--- START ---

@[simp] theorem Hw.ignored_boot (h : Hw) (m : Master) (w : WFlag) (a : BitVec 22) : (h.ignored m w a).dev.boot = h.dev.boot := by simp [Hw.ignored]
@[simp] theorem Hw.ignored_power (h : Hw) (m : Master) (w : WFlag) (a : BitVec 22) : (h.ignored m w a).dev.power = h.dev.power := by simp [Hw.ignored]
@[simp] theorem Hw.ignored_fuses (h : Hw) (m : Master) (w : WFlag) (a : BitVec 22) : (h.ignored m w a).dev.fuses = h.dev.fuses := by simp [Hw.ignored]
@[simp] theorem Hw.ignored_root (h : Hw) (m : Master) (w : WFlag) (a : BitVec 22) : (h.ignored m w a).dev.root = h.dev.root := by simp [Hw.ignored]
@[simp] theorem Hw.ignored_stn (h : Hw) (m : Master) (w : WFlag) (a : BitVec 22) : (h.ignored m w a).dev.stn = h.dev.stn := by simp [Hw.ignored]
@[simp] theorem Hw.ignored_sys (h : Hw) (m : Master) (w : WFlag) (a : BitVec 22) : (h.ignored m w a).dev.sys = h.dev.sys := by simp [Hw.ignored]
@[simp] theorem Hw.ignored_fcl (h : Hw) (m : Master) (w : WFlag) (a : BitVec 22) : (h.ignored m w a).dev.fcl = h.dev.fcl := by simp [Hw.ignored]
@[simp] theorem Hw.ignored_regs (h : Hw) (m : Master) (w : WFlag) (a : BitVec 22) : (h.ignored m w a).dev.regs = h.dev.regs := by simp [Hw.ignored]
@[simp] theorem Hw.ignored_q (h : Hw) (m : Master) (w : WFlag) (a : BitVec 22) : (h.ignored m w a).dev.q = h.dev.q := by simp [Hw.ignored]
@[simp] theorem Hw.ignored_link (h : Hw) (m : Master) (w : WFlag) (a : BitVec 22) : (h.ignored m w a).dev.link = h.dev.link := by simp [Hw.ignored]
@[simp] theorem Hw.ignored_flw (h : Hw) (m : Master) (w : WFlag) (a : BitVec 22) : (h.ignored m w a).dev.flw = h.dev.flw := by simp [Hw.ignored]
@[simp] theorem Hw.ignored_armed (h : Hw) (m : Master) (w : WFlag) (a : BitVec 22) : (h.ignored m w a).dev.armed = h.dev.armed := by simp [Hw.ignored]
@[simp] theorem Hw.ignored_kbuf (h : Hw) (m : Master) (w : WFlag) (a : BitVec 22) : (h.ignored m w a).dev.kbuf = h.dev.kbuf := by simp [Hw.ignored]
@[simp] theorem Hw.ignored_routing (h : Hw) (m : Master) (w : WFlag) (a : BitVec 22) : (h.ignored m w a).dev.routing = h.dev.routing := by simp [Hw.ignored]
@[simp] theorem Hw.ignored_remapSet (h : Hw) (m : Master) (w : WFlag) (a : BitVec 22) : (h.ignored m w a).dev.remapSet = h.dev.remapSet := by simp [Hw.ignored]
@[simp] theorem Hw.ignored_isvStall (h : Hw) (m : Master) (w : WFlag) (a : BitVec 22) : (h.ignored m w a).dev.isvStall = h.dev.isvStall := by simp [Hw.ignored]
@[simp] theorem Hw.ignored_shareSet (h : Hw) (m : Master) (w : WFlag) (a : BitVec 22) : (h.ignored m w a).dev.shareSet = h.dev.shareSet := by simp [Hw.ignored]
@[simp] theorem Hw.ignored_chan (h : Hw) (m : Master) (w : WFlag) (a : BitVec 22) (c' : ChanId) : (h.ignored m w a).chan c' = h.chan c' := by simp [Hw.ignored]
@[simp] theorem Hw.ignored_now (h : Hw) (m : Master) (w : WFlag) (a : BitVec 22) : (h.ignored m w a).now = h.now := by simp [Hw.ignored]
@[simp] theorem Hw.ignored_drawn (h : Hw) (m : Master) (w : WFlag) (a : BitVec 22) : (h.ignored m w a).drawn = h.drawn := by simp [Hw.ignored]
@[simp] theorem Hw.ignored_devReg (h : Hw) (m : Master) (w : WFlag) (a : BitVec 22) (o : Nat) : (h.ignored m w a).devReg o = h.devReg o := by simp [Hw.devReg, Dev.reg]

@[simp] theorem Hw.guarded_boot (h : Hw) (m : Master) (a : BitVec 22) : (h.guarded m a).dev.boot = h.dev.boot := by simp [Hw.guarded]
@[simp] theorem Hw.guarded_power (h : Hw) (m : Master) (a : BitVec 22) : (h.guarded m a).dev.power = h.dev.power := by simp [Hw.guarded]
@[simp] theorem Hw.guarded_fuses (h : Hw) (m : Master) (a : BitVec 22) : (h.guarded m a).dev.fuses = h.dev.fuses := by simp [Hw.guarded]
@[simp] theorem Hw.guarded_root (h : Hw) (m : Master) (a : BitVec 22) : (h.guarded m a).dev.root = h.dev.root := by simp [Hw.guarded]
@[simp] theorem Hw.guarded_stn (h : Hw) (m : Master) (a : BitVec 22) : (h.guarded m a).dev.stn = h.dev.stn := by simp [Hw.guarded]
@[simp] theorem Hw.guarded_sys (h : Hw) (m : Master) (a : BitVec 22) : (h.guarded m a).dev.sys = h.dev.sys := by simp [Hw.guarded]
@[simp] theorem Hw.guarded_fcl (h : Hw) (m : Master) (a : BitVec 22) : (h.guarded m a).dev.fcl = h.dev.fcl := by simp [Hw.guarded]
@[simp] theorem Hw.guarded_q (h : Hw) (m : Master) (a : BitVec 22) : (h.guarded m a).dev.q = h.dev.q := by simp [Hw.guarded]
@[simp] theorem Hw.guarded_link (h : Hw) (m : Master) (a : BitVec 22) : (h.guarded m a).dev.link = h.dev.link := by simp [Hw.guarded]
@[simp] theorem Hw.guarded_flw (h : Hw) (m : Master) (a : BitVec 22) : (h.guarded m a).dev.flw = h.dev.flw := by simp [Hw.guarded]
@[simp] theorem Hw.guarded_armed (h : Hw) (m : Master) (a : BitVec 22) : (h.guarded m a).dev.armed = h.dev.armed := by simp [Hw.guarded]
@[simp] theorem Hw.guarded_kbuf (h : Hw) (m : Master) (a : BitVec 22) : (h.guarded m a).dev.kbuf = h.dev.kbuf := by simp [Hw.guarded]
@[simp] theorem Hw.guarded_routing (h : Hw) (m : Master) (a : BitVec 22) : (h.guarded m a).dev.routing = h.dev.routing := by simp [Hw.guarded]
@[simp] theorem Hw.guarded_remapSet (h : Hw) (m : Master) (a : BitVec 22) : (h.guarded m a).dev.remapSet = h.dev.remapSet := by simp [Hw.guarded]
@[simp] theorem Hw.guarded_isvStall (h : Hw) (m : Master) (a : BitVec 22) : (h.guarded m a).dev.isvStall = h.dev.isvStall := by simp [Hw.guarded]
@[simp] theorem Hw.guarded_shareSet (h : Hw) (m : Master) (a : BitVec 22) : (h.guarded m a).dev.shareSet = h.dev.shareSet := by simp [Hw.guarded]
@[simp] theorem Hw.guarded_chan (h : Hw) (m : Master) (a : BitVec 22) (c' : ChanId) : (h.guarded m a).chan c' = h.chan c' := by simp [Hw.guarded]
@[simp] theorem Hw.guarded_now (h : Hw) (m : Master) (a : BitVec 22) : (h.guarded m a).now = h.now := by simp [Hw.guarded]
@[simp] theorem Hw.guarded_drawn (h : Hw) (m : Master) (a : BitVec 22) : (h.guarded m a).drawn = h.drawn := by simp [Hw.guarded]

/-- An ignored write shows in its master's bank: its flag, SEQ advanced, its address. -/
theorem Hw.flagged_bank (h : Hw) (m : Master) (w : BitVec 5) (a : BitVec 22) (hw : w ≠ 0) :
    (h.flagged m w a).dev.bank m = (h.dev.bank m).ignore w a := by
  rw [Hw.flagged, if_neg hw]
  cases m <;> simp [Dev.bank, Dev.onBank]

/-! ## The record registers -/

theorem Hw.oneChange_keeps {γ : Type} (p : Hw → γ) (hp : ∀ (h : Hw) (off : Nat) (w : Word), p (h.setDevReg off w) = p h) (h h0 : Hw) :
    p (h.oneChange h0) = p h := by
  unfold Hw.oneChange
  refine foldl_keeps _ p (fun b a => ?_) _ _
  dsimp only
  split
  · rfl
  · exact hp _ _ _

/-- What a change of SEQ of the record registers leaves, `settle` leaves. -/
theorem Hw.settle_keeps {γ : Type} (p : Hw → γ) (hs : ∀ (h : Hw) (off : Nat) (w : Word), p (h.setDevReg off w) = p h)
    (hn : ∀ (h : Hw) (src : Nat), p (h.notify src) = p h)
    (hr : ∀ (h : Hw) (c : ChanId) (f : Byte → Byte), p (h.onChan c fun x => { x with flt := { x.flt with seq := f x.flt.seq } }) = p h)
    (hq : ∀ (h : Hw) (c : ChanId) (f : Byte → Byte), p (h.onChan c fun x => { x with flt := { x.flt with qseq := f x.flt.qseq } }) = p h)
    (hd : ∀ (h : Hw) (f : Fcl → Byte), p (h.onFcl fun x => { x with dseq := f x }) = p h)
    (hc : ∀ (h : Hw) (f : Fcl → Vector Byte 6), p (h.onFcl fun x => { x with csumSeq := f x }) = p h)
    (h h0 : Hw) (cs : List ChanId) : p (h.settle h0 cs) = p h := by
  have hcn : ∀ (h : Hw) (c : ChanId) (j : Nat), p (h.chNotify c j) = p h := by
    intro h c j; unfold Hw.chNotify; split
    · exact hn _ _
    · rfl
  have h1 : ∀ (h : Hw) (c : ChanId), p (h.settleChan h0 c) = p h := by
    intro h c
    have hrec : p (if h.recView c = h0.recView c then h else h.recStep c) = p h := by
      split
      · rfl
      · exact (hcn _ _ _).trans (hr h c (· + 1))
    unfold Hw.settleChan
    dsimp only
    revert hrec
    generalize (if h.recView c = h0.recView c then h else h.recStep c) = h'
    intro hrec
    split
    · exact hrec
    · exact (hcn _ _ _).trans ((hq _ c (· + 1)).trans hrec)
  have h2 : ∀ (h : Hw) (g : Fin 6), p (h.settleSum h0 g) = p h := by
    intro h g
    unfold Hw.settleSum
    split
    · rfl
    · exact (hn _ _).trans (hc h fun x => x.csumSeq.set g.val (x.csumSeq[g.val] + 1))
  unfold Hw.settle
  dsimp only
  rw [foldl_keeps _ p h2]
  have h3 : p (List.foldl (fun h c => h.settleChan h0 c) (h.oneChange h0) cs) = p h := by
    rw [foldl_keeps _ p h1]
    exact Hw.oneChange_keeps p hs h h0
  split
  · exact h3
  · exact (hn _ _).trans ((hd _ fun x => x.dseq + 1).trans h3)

--- END ---

TASK OBJECTIVE. Your task for the entries above: copy exactly the span starting with the line with "h.now := by simp [Hw.guarded]" and going on through the line with "its address. -/", both lines included, and nothing else.

OUTPUT FOR THIS EXERCISE.
@[simp] theorem Hw.guarded_now (h : Hw) (m : Master) (a : BitVec 22) : (h.guarded m a).now = h.now := by simp [Hw.guarded]
@[simp] theorem Hw.guarded_drawn (h : Hw) (m : Master) (a : BitVec 22) : (h.guarded m a).drawn = h.drawn := by simp [Hw.guarded]

/-- An ignored write shows in its master's bank: its flag, SEQ advanced, its address. -/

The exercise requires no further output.